DIRECTIONS FOR THIS TASK — Stop after the line containing "def Dev.inflightStat (d": print each line exactly from the first line of the listing up to that point.

RECORDS PROVIDED —
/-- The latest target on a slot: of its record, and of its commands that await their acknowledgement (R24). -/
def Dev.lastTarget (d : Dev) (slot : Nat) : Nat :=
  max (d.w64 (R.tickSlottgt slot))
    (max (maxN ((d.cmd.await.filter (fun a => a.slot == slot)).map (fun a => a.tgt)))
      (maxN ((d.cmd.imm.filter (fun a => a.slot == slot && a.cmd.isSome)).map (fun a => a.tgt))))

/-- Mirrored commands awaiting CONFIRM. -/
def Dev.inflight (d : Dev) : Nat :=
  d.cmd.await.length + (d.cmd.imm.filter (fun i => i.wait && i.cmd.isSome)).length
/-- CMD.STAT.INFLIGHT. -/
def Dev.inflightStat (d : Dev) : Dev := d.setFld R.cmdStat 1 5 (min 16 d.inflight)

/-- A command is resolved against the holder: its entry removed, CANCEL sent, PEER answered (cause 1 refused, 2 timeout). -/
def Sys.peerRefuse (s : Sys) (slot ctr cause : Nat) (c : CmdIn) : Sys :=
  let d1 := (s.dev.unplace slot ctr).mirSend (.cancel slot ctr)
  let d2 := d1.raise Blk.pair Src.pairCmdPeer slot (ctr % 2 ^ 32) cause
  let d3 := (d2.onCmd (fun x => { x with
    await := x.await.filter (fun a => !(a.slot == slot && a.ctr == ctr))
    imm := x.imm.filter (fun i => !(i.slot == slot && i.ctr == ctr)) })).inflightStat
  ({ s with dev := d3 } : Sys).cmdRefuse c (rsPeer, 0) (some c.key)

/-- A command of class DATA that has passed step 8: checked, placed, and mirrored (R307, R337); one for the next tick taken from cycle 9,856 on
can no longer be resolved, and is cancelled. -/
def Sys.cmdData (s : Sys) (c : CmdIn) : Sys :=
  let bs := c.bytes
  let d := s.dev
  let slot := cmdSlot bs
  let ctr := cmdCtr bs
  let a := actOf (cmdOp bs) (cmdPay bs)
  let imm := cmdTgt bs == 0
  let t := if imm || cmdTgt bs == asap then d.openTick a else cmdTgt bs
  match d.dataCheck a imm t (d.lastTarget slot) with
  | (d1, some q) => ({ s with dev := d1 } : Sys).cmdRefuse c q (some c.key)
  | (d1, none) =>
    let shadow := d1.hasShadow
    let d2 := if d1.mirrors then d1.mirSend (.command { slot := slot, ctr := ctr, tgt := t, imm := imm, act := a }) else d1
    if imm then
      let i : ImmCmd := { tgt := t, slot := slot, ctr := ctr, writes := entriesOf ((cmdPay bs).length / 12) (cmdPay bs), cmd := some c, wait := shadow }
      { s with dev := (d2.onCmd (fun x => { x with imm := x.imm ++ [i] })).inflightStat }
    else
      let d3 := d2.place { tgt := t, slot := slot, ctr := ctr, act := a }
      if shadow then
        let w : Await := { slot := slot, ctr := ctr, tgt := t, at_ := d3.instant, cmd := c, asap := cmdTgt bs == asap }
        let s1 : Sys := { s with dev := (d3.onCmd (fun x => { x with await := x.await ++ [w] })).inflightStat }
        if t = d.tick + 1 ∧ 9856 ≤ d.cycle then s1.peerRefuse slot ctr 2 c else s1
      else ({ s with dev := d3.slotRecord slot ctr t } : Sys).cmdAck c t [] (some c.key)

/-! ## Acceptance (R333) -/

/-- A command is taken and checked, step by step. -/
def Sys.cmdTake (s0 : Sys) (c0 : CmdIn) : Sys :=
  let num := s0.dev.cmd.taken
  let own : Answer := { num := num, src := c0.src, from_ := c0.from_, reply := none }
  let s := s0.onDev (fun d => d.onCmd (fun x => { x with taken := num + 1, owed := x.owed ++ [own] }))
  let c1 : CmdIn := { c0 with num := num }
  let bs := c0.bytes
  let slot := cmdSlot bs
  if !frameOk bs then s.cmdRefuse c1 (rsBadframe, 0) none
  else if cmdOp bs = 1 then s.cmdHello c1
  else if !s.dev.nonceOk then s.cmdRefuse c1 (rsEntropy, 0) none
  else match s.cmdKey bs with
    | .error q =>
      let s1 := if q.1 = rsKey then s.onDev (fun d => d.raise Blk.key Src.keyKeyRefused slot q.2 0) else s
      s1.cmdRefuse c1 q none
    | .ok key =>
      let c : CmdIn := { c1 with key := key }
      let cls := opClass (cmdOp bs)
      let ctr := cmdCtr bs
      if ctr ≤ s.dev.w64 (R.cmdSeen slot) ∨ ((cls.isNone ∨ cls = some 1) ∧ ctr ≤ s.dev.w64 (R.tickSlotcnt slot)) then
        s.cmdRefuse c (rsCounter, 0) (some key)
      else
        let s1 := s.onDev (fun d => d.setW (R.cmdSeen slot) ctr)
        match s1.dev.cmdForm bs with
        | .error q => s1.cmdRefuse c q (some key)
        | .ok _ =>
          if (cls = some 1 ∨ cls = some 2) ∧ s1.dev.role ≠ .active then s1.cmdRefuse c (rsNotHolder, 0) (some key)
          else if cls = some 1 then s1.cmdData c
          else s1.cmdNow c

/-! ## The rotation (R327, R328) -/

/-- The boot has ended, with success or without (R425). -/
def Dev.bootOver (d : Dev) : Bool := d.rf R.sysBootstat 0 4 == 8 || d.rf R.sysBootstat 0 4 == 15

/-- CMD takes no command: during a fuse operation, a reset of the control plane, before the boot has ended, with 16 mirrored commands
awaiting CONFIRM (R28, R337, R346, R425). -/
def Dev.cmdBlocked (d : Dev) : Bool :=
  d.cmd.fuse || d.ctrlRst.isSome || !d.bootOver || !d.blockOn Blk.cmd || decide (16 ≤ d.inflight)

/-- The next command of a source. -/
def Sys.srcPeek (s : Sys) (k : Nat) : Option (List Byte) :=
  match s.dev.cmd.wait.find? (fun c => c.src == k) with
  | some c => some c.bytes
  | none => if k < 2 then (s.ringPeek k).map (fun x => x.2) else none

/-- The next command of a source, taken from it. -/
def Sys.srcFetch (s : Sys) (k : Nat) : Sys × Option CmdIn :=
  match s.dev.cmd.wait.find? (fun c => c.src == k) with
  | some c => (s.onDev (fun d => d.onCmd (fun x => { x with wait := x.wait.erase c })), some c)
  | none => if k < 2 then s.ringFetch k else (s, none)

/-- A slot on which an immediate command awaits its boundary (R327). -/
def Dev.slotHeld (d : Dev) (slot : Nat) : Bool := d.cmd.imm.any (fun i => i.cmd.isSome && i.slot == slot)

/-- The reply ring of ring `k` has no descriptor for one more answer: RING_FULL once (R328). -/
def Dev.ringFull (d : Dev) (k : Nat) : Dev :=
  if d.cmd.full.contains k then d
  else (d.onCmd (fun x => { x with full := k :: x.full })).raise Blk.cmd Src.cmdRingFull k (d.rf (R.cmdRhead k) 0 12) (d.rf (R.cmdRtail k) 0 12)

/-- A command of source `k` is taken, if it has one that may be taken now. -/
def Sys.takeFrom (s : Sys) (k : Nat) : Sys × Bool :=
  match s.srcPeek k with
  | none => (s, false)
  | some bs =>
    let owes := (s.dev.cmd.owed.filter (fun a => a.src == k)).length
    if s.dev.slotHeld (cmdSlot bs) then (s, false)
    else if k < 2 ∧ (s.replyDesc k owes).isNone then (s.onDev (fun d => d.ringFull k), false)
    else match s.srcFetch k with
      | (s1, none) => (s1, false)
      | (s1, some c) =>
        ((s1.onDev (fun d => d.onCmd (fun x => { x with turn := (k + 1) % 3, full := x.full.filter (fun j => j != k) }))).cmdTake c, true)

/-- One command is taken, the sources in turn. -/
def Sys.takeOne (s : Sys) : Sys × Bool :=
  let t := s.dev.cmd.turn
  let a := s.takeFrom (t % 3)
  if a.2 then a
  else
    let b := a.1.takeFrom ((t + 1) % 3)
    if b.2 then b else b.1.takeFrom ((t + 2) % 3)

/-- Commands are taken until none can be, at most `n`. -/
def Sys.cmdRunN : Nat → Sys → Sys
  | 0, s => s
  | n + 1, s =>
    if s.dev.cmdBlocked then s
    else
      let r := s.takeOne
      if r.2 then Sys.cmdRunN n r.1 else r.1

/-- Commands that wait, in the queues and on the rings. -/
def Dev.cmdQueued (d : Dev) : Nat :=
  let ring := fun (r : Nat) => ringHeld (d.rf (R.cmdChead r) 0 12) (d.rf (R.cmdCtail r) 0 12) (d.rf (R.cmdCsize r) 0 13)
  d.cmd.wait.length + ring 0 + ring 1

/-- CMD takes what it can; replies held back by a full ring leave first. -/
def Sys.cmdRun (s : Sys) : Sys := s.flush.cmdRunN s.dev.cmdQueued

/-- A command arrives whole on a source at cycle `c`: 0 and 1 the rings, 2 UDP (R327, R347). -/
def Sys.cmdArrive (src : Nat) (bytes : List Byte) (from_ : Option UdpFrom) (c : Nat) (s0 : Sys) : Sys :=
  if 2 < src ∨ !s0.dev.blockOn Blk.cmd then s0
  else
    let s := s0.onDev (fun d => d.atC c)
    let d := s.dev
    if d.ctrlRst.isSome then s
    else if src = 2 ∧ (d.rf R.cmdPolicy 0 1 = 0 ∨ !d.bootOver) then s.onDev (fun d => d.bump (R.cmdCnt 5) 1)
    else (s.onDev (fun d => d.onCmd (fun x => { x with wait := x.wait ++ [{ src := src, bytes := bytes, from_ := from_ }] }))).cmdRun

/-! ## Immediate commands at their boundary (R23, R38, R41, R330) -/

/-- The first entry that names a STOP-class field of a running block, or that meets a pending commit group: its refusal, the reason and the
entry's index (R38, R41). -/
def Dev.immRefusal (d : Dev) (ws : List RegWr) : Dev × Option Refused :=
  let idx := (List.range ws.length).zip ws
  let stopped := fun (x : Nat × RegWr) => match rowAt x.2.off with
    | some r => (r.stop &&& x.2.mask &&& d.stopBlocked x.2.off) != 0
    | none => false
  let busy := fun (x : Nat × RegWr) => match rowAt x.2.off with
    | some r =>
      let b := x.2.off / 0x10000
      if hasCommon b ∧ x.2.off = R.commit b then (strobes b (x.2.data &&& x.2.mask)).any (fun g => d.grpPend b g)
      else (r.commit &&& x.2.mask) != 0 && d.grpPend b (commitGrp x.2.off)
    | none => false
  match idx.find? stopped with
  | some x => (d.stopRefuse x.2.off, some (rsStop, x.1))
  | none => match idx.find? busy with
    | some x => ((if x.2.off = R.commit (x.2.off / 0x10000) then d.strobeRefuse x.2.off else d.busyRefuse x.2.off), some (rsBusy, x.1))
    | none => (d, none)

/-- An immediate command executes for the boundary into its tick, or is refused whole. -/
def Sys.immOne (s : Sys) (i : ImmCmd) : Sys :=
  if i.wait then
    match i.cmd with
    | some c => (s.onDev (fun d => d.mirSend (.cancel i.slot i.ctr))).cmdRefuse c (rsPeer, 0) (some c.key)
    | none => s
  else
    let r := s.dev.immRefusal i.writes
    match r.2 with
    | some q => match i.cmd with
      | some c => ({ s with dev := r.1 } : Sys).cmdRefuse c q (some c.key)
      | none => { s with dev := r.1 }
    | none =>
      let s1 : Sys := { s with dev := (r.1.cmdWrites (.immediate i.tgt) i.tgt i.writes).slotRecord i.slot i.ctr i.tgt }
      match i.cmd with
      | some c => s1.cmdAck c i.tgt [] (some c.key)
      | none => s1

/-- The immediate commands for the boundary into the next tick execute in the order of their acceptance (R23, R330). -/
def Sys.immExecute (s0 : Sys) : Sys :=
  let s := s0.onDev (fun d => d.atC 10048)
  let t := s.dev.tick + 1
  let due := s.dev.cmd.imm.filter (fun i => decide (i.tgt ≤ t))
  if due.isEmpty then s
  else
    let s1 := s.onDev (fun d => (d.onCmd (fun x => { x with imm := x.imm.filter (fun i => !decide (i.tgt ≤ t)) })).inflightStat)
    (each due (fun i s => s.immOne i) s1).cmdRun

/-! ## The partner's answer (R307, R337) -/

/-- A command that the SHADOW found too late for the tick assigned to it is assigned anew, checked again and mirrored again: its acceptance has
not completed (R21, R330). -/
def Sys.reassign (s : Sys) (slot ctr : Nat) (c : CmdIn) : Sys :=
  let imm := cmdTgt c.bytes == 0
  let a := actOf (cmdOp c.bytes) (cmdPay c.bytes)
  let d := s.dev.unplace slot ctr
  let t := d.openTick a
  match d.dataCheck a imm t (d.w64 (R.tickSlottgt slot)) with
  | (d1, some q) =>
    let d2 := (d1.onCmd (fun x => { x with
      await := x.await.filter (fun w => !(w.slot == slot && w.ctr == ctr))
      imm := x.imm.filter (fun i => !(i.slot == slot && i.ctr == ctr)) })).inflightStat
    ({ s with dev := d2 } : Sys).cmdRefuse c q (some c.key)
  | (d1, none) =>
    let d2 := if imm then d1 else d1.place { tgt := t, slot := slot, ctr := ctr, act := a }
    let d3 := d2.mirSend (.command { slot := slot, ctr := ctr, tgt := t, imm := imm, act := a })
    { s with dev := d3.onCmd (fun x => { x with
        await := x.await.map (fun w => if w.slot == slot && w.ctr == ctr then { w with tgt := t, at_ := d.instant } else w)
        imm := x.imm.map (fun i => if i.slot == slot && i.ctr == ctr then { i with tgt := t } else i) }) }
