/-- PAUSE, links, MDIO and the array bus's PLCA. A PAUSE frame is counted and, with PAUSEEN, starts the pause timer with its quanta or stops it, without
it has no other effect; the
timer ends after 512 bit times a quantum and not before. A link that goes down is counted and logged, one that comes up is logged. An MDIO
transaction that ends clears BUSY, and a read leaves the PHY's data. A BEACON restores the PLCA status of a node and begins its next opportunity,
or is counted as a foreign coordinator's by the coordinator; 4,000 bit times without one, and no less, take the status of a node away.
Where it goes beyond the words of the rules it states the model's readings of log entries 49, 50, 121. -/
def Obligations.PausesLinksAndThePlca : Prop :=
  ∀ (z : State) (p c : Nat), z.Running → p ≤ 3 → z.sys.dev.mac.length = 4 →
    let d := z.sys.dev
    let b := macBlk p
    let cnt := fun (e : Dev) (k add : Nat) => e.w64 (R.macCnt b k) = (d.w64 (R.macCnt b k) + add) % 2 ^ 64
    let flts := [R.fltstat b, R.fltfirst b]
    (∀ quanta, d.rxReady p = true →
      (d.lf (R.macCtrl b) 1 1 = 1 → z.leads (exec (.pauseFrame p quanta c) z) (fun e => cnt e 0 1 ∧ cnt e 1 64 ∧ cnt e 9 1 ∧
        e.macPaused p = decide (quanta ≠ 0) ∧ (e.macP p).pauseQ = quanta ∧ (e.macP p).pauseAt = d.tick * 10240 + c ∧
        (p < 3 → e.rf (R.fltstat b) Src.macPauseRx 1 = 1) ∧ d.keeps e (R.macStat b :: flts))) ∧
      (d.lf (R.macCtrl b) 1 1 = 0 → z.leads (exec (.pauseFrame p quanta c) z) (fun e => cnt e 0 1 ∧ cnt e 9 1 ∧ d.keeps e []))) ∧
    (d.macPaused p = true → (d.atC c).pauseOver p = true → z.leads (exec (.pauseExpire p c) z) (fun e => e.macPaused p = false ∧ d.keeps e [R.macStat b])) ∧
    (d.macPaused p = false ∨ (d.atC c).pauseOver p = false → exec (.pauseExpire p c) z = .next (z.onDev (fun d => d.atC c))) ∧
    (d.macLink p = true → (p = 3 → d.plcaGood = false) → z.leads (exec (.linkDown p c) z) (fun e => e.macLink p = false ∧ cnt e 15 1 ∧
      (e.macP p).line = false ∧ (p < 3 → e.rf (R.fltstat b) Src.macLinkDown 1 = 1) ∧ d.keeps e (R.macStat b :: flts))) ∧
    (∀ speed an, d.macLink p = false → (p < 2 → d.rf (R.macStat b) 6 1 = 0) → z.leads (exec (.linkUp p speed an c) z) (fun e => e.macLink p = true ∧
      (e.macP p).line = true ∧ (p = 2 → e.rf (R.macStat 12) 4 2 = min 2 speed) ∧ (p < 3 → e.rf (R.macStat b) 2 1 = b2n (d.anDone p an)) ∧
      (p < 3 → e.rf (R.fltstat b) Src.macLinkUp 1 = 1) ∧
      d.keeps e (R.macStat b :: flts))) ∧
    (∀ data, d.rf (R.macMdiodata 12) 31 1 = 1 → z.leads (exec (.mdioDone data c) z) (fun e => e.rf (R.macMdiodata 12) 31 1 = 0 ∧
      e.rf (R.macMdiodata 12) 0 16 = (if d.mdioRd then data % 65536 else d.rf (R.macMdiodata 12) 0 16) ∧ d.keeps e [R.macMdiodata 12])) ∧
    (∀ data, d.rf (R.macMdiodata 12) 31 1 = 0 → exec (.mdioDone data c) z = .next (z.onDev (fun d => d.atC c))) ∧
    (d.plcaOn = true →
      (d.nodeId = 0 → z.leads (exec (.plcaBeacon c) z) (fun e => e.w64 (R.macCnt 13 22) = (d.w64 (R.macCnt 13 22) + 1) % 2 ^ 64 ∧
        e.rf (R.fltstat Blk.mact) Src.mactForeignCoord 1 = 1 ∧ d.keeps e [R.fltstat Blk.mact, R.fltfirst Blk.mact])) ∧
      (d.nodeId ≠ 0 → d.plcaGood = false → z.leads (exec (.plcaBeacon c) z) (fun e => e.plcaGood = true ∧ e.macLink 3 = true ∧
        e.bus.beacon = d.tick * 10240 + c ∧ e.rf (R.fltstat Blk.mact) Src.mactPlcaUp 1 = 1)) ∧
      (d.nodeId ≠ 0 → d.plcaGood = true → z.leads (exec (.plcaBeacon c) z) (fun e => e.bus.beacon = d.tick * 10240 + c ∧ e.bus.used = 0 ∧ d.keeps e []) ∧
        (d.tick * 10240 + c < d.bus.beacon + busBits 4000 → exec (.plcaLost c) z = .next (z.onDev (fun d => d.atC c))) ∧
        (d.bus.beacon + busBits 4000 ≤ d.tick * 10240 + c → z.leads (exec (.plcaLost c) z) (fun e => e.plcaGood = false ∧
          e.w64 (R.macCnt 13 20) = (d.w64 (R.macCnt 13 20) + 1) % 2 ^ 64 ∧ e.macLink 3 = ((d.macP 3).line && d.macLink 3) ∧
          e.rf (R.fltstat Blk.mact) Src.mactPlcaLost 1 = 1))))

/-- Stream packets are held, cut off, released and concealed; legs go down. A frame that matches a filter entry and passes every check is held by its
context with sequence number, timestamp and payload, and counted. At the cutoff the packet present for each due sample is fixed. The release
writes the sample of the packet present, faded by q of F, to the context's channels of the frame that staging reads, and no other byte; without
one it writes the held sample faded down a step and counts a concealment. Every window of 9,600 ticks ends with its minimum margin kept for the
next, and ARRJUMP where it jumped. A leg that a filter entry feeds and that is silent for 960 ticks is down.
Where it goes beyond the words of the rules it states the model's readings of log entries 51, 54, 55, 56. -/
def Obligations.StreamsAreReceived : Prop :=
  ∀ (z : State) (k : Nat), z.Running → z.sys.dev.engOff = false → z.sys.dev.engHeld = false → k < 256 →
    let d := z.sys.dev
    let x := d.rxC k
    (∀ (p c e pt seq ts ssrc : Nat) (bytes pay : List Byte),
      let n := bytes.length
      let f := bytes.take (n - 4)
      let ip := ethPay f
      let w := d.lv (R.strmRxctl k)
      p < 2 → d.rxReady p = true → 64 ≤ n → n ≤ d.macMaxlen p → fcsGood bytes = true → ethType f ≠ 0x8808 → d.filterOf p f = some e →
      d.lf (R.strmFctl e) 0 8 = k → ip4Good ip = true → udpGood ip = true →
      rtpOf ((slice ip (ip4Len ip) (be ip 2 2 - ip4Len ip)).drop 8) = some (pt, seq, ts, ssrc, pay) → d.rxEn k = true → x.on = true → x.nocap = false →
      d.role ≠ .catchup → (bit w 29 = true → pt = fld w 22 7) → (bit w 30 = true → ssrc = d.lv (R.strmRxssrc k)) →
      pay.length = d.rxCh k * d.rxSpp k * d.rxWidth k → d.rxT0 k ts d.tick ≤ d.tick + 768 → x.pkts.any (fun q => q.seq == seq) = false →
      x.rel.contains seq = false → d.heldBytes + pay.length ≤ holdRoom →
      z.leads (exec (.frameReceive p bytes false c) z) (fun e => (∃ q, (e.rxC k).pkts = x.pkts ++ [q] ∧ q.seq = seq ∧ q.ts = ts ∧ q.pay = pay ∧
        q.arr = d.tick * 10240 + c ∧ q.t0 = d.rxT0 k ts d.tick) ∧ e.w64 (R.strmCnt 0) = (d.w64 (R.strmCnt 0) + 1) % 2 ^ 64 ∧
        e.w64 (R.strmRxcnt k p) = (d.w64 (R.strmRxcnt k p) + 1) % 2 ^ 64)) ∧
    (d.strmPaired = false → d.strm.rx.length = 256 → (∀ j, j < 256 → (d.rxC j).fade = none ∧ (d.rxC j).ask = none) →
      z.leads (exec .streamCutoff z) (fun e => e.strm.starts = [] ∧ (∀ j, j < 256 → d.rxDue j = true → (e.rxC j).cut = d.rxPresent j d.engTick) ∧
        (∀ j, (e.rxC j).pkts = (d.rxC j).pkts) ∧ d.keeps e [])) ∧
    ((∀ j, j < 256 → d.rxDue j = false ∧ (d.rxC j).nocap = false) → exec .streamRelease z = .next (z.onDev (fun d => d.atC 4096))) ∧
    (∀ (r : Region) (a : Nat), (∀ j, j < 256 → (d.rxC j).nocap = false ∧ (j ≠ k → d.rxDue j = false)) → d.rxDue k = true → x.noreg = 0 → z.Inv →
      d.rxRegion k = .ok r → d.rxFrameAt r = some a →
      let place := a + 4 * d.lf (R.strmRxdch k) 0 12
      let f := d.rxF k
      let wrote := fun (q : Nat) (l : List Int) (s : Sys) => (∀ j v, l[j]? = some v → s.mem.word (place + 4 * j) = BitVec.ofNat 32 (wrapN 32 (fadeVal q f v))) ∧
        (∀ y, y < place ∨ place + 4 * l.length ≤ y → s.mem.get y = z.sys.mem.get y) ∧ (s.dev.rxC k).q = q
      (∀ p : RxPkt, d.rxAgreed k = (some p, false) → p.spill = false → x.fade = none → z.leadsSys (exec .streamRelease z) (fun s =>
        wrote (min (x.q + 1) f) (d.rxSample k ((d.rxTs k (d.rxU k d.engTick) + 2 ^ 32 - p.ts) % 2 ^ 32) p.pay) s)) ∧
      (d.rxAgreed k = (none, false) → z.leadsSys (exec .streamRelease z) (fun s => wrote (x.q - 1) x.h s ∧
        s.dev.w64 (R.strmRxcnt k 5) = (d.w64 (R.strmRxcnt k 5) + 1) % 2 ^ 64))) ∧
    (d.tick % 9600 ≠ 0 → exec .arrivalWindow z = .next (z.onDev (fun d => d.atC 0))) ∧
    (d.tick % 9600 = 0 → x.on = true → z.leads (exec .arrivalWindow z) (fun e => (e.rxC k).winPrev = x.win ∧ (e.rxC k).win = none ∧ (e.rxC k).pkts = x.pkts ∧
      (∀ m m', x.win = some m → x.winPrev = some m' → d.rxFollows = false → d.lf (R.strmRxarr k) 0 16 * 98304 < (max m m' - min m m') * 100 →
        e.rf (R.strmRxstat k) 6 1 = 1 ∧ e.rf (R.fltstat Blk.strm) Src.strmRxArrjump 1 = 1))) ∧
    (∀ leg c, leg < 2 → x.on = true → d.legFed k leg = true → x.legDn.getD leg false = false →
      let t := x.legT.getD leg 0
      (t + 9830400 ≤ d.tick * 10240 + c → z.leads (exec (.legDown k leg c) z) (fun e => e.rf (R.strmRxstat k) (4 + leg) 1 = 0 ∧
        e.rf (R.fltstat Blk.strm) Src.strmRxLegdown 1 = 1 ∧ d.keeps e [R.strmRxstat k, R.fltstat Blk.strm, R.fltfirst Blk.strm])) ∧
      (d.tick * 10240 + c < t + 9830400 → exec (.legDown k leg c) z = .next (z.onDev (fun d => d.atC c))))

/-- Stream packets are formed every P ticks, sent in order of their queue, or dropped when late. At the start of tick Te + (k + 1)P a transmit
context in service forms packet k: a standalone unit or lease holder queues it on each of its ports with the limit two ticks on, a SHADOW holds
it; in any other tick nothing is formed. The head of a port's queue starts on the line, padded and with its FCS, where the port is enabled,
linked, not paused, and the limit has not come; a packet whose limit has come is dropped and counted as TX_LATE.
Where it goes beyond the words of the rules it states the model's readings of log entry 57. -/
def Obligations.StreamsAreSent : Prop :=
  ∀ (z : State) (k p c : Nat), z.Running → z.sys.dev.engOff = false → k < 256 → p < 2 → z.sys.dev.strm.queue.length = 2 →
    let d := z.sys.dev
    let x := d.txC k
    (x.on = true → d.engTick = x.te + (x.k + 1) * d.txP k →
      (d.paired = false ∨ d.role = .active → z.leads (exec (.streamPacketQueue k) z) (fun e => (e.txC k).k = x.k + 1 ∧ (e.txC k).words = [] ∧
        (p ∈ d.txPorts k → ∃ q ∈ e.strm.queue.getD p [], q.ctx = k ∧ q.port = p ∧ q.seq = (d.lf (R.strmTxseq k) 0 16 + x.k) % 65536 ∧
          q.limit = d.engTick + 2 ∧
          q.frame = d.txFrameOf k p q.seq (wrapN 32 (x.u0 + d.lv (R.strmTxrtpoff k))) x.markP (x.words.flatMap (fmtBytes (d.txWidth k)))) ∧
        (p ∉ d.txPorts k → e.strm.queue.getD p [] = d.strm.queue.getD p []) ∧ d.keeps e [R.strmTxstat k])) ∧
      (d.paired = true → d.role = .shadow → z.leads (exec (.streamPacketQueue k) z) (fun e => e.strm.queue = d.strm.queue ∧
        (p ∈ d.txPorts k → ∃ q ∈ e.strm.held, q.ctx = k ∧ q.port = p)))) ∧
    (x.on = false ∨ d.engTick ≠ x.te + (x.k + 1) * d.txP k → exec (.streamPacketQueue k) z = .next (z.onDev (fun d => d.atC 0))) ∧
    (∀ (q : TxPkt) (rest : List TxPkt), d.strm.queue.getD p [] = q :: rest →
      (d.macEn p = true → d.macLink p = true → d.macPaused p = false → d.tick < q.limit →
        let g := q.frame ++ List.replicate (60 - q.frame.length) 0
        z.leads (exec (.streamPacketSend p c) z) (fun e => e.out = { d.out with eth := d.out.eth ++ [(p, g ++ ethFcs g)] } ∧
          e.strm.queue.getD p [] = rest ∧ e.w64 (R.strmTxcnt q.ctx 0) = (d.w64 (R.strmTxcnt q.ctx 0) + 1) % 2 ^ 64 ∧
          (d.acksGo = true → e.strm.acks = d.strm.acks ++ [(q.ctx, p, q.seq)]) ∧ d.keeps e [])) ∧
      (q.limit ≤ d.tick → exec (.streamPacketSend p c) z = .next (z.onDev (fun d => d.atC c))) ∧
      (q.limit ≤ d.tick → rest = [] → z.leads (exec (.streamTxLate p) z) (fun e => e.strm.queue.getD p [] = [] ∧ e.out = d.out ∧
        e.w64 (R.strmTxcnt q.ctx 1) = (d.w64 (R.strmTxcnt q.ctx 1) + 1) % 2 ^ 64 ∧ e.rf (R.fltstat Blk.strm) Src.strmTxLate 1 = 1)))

WORKED SOLUTION —
/-- The latest target on a slot: of its record, and of its commands that await their acknowledgement (R24). -/
def Dev.lastTarget (d : Dev) (slot : Nat) : Nat :=
  max (d.w64 (R.tickSlottgt slot))
    (max (maxN ((d.cmd.await.filter (fun a => a.slot == slot)).map (fun a => a.tgt)))
      (maxN ((d.cmd.imm.filter (fun a => a.slot == slot && a.cmd.isSome)).map (fun a => a.tgt))))

/-- Mirrored commands awaiting CONFIRM. -/
def Dev.inflight (d : Dev) : Nat :=
  d.cmd.await.length + (d.cmd.imm.filter (fun i => i.wait && i.cmd.isSome)).length
/-- CMD.STAT.INFLIGHT. -/
def Dev.inflightStat (d : Dev) : Dev := d.setFld R.cmdStat 1 5 (min 16 d.inflight)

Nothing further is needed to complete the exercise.